I laugh. “So…not a guy,” I say. “Except for the hair.”
“Short hair don’t hafta be a guy,” she snaps.
“Nay, I didn’t mean—I’m not saying—” I’ve never been this rattled talking to a woman before. When I was courting the witch I was as smooth as butter, at least up until the point where she cheated on me and threw me out on my arse.
“What’re you sayin’?” she asks, once more laying the pressure on hard.
My face is hotter than fire country. “I’m saying I like it. Your hair. I like your hair. I like everything.” Buff chuckles. I realize my voice has risen like the temperature on the way down the mountain. Our private conversation is no longer private.
A hard voice says, “I think you’ve said enough.”
Feve has spoken.
Buff chuckles again. “More than enough,” he adds.
Chapter Nineteen
Not much happens for a day.
The dungeon’s not so bad, mostly because my cell’s right next to Skye’s, and she’s been pretty set on sitting near our shared hole, so I get glimpses of her all the time. A strong shoulder. A slender neck. Did I mention her lips?

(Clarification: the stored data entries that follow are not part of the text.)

@[simp] theorem State.setLane_out (s : State) (i : Nat) (x : Lane) : (s.setLane i x).out = s.out := rfl
@[simp] theorem State.setLane_fresh (s : State) (i : Nat) (x : Lane) : (s.setLane i x).fresh = s.fresh := rfl
@[simp] theorem State.setLane_latches (s : State) (i : Nat) (x : Lane) : (s.setLane i x).latches = s.latches := rfl
@[simp] theorem State.setLane_commitHold (s : State) (i : Nat) (x : Lane) : (s.setLane i x).commitHold = s.commitHold := rfl
@[simp] theorem State.setLane_link (s : State) (i : Nat) (x : Lane) : (s.setLane i x).link = s.link := rfl
@[simp] theorem State.setLane_world (s : State) (i : Nat) (x : Lane) : (s.setLane i x).world = s.world := rfl
@[simp] theorem State.setLane_err (s : State) (i : Nat) (x : Lane) : (s.setLane i x).err = s.err := rfl
@[simp] theorem State.setLane_products (s : State) (i : Nat) (x : Lane) : (s.setLane i x).products = s.products := rfl
@[simp] theorem State.setLane_intake (s : State) (i : Nat) (x : Lane) : (s.setLane i x).intake = s.intake := rfl
@[simp] theorem State.setLane_maps (s : State) (i : Nat) (x : Lane) : (s.setLane i x).maps = s.maps := rfl
@[simp] theorem State.setLane_corrs (s : State) (i : Nat) (x : Lane) : (s.setLane i x).corrs = s.corrs := rfl
@[simp] theorem State.setLane_relief (s : State) (i : Nat) (x : Lane) : (s.setLane i x).relief = s.relief := rfl
@[simp] theorem State.setLane_istore (s : State) (i : Nat) (x : Lane) : (s.setLane i x).istore = s.istore := rfl
@[simp] theorem State.setLane_offers (s : State) (i : Nat) (x : Lane) : (s.setLane i x).offers = s.offers := rfl
@[simp] theorem State.setLane_hbm (s : State) (i : Nat) (x : Lane) : (s.setLane i x).hbm = s.hbm := rfl
@[simp] theorem State.setLane_pair (s : State) (i : Nat) (x : Lane) : (s.setLane i x).pair = s.pair := rfl
@[simp] theorem State.setLane_plinth (s : State) (i : Nat) (x : Lane) : (s.setLane i x).plinth = s.plinth := rfl
@[simp] theorem State.setLane_net (s : State) (i : Nat) (x : Lane) : (s.setLane i x).net = s.net := rfl
@[simp] theorem State.setLane_clock (s : State) (i : Nat) (x : Lane) : (s.setLane i x).clock = s.clock := rfl
@[simp] theorem State.setLane_trims (s : State) (i : Nat) (x : Lane) : (s.setLane i x).trims = s.trims := rfl
@[simp] theorem State.setLane_dma (s : State) (i : Nat) (x : Lane) : (s.setLane i x).dma = s.dma := rfl
@[simp] theorem State.setLane_boot (s : State) (i : Nat) (x : Lane) : (s.setLane i x).boot = s.boot := rfl
@[simp] theorem State.setLane_power (s : State) (i : Nat) (x : Lane) : (s.setLane i x).power = s.power := rfl
@[simp] theorem State.setLane_frieze (s : State) (i : Nat) (x : Lane) : (s.setLane i x).frieze = s.frieze := rfl
@[simp] theorem State.setLane_chisel (s : State) (i : Nat) (x : Lane) : (s.setLane i x).chisel = s.chisel := rfl
@[simp] theorem State.setLane_gloss (s : State) (i : Nat) (x : Lane) : (s.setLane i x).gloss = s.gloss := rfl
@[simp] theorem State.setLane_pending (s : State) (i : Nat) (x : Lane) : (s.setLane i x).pending = s.pending := rfl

A few times I think I’m doing something wrong by paying her so much attention, because I should be focused on finding Jolie—which I am—but it’s kind of hard to find your sister when you’re locked in a tiny cell. So I figure anything to pass the time is fair game—at least until Wes breaks us out.
Which he will.
Of that I’m certain.
Well, mostly certain.
When I think it’s near the end of the day, Big brings us each a thin metal dish of something gruel-like, but even under the torchlight it’s hard to identify what it is. It tastes like a mixture of dirt and bark, so maybe that’s what it is, seasoned with yellow snow and fried up in a big old pot, made special for prisoners. Wanting to stay strong, I eat it anyway.